◆ **TO DO**
Where "Config" occurs in a line of the entries below, copy that line.

**** THE DATA

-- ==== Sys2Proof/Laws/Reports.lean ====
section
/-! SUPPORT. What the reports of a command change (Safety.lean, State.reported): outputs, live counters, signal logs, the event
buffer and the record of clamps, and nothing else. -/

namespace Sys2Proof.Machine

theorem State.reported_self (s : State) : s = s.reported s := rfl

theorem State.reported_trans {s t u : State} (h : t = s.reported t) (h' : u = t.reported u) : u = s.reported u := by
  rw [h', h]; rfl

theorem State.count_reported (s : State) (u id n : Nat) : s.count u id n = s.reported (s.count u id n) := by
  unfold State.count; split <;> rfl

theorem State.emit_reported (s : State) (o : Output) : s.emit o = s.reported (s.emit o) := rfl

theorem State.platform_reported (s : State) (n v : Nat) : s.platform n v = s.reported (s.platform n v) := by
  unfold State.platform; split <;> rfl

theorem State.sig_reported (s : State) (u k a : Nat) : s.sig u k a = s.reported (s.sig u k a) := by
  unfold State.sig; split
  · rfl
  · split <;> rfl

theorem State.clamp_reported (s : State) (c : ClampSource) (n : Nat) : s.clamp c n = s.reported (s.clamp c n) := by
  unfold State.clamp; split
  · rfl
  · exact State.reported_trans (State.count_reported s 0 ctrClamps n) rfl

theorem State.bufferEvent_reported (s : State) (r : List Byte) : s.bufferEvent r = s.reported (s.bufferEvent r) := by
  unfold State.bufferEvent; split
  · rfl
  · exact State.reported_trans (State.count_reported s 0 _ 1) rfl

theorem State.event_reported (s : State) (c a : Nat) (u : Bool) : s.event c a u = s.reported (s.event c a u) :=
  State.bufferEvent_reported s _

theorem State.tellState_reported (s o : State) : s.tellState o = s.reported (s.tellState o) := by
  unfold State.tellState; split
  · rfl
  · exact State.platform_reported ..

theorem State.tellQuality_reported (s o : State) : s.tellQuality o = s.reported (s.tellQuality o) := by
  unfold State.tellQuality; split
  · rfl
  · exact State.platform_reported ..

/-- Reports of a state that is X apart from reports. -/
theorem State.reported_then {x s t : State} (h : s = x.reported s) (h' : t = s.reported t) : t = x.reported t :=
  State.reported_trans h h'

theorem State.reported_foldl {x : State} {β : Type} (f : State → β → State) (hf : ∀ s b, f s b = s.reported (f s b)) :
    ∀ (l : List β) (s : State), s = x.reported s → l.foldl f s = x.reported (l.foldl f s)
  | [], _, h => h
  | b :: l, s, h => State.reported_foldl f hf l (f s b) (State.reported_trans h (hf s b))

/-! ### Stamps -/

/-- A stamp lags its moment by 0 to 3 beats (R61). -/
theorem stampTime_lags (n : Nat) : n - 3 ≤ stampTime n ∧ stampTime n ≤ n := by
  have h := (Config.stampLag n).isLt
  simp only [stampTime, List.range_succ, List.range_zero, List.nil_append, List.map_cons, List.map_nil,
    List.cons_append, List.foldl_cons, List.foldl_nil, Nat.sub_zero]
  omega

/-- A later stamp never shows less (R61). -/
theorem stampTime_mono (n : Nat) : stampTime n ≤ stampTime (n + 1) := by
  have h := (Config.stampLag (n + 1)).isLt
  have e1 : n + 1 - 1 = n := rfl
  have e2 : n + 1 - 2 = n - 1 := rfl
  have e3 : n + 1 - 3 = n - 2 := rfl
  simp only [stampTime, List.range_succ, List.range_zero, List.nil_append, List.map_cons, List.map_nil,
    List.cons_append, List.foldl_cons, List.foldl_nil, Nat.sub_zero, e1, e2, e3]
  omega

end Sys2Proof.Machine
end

********
**** THE DATA

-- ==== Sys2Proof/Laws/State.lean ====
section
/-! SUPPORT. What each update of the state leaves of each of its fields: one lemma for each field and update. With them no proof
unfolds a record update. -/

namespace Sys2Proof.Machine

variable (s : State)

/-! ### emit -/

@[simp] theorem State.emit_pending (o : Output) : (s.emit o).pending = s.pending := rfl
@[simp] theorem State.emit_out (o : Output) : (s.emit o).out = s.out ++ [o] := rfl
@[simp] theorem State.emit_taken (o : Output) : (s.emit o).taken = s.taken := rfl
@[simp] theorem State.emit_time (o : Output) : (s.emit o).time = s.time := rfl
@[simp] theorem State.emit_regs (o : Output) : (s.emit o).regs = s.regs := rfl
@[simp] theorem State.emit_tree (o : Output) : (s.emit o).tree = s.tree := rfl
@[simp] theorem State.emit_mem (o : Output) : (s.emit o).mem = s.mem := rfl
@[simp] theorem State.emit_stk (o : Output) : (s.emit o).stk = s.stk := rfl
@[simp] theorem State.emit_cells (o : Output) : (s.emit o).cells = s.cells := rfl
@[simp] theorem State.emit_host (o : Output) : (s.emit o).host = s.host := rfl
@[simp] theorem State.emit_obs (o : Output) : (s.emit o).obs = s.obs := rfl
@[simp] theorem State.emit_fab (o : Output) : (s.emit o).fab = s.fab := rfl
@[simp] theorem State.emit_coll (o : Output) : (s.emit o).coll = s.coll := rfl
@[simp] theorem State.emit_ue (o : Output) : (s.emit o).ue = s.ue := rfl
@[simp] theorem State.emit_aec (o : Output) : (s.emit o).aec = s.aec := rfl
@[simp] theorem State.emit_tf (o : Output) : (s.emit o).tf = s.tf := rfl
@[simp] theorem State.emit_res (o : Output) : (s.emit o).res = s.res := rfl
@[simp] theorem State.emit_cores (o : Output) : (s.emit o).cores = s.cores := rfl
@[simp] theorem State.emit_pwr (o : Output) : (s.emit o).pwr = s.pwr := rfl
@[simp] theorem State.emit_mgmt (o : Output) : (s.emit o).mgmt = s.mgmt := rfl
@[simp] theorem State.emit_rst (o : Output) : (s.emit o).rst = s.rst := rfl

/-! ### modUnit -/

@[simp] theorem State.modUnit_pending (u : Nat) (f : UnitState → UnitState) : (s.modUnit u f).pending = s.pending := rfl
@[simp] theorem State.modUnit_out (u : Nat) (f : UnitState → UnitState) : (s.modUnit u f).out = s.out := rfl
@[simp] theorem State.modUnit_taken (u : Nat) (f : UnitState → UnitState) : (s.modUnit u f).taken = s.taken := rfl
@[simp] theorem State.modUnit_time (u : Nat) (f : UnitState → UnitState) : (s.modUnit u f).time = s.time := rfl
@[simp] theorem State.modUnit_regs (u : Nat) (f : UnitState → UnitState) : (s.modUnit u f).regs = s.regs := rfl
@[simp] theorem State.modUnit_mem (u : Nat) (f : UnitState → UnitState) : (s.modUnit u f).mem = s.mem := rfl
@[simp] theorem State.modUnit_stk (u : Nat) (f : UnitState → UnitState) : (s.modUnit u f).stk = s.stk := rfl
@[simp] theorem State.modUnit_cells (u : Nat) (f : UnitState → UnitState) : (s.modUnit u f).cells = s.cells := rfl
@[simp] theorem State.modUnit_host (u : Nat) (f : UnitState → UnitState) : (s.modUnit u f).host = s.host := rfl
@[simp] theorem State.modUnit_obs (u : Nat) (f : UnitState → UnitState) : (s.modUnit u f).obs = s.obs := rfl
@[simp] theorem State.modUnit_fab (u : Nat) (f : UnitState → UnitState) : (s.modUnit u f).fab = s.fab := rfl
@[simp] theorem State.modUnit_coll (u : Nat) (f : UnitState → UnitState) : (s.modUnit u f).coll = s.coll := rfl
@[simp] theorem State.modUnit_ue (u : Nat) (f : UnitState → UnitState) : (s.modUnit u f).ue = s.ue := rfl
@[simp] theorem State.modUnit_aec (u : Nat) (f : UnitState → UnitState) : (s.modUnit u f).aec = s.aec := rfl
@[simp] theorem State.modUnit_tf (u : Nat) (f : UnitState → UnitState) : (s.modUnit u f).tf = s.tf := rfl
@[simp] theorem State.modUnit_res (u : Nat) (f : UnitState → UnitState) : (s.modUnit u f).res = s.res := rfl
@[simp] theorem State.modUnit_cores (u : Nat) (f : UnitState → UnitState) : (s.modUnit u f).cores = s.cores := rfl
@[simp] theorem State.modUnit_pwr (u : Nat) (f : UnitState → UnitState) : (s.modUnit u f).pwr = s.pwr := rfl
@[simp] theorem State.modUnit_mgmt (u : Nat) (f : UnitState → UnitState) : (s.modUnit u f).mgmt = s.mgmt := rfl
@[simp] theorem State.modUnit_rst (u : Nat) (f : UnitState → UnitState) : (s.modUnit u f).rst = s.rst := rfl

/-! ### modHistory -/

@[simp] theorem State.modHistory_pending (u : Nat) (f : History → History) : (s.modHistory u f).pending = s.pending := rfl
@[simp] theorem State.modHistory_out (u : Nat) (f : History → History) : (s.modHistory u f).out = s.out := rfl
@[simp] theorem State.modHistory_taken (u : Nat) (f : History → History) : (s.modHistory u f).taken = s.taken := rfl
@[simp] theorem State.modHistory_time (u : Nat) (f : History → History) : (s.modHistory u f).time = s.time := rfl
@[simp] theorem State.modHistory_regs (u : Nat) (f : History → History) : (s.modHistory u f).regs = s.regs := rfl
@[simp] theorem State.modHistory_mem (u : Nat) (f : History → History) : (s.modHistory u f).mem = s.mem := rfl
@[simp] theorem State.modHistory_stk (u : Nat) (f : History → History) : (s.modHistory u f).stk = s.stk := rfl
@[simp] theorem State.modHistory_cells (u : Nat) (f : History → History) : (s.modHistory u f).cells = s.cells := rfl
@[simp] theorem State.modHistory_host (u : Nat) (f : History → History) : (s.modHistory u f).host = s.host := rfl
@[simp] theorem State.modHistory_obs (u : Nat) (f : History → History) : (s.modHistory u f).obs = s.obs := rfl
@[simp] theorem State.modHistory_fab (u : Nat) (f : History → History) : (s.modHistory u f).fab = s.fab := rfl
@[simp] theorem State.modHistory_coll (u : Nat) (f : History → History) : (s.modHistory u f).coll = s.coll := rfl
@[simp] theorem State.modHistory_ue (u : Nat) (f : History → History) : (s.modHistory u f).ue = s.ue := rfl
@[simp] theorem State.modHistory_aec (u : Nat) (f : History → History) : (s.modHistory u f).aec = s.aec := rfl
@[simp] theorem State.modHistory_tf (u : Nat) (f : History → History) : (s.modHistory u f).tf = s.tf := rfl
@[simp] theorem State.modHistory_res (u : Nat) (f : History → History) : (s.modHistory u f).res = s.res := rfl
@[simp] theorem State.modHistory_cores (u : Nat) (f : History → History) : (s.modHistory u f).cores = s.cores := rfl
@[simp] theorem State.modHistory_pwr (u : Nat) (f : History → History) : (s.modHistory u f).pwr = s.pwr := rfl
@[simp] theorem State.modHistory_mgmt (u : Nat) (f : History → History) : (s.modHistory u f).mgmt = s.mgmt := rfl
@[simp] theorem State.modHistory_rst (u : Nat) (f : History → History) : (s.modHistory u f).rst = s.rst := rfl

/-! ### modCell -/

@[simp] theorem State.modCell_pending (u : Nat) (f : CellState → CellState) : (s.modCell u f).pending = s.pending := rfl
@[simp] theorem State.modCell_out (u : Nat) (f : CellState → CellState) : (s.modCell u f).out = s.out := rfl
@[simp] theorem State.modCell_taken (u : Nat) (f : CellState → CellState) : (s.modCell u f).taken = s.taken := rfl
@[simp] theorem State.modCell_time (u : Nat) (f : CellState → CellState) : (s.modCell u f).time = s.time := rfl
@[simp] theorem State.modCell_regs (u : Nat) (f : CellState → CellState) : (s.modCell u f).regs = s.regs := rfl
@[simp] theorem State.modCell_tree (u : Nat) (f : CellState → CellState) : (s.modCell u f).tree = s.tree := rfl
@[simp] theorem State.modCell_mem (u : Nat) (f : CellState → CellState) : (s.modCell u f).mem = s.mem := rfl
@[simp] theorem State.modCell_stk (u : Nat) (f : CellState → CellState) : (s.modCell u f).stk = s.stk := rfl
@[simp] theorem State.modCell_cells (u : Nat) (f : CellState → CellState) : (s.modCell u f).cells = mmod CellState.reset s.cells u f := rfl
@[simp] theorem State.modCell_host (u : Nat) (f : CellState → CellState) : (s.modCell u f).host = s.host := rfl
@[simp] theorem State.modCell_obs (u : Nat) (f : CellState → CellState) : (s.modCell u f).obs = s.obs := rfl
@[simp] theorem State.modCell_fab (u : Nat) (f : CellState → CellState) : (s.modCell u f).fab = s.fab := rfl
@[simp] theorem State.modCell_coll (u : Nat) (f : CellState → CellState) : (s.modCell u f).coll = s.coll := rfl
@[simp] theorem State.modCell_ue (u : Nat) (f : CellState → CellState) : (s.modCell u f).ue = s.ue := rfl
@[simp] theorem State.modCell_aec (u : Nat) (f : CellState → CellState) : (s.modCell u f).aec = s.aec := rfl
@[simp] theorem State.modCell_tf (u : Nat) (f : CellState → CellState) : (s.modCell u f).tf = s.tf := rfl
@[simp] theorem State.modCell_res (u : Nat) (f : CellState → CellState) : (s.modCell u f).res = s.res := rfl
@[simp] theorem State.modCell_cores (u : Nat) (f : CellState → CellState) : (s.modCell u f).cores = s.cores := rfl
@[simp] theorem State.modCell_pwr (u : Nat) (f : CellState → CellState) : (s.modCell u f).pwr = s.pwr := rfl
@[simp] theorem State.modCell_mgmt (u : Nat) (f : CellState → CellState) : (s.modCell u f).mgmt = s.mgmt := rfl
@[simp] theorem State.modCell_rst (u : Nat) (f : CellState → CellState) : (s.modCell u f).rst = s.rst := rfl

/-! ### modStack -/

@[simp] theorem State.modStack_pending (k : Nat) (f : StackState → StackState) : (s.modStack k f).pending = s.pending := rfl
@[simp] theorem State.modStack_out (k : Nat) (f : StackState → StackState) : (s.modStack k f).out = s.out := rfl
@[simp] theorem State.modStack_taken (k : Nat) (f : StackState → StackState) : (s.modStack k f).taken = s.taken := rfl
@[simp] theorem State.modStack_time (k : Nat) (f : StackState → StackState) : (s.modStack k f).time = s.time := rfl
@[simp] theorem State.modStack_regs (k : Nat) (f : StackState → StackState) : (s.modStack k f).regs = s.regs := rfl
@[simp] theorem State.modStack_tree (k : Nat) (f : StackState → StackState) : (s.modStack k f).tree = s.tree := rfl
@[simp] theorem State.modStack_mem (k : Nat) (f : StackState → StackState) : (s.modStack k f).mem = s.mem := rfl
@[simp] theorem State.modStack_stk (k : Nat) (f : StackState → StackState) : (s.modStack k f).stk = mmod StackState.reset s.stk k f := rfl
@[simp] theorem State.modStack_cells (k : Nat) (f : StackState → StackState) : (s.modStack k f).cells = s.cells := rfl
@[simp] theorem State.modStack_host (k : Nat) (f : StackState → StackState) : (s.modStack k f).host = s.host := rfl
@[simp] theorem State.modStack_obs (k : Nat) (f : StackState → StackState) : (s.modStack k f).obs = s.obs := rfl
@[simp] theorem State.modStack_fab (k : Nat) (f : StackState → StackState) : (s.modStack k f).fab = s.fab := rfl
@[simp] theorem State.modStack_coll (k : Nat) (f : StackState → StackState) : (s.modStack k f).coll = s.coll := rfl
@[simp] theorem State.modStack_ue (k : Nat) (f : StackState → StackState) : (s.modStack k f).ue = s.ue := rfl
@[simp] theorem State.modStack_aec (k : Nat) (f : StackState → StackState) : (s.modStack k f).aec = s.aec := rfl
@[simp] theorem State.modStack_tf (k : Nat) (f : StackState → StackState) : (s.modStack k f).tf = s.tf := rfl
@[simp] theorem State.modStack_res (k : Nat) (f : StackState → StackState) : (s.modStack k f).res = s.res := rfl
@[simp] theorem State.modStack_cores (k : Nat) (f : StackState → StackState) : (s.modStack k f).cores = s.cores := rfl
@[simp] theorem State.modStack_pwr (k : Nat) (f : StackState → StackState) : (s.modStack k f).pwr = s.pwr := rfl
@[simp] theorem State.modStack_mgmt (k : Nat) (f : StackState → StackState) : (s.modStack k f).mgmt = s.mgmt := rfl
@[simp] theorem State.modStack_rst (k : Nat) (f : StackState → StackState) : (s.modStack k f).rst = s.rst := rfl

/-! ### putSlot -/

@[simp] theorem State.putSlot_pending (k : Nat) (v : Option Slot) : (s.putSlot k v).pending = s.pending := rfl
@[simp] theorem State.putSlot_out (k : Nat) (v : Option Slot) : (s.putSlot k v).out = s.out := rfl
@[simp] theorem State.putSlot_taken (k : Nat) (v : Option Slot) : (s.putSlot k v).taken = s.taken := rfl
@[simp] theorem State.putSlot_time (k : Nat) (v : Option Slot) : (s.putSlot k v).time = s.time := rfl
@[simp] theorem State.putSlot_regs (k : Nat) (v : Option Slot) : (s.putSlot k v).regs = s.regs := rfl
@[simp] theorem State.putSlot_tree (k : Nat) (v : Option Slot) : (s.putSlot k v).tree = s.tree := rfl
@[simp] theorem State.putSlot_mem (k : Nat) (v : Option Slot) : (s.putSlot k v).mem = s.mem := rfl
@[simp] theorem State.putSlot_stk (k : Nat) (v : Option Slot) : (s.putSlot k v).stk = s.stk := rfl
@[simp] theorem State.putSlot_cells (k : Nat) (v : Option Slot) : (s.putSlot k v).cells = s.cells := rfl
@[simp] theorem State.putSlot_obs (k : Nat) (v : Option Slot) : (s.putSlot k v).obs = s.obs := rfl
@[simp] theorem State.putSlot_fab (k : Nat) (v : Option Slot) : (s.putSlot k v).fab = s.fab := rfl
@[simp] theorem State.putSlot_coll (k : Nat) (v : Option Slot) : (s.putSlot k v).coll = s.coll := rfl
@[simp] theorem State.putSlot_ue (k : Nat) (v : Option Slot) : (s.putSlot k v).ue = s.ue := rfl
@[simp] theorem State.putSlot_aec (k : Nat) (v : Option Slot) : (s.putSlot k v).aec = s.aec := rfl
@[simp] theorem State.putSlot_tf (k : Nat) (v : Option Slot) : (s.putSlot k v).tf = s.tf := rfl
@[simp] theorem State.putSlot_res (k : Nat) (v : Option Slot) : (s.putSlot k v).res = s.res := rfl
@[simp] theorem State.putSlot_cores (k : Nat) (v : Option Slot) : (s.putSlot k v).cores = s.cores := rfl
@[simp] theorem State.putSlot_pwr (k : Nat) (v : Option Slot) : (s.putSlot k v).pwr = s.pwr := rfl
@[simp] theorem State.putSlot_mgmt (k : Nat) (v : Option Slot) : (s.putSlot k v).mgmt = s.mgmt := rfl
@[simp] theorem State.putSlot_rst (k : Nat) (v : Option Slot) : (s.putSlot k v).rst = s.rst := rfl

********

◆ **THE COMPLETED TASK**
  have h := (Config.stampLag n).isLt
  have h := (Config.stampLag (n + 1)).isLt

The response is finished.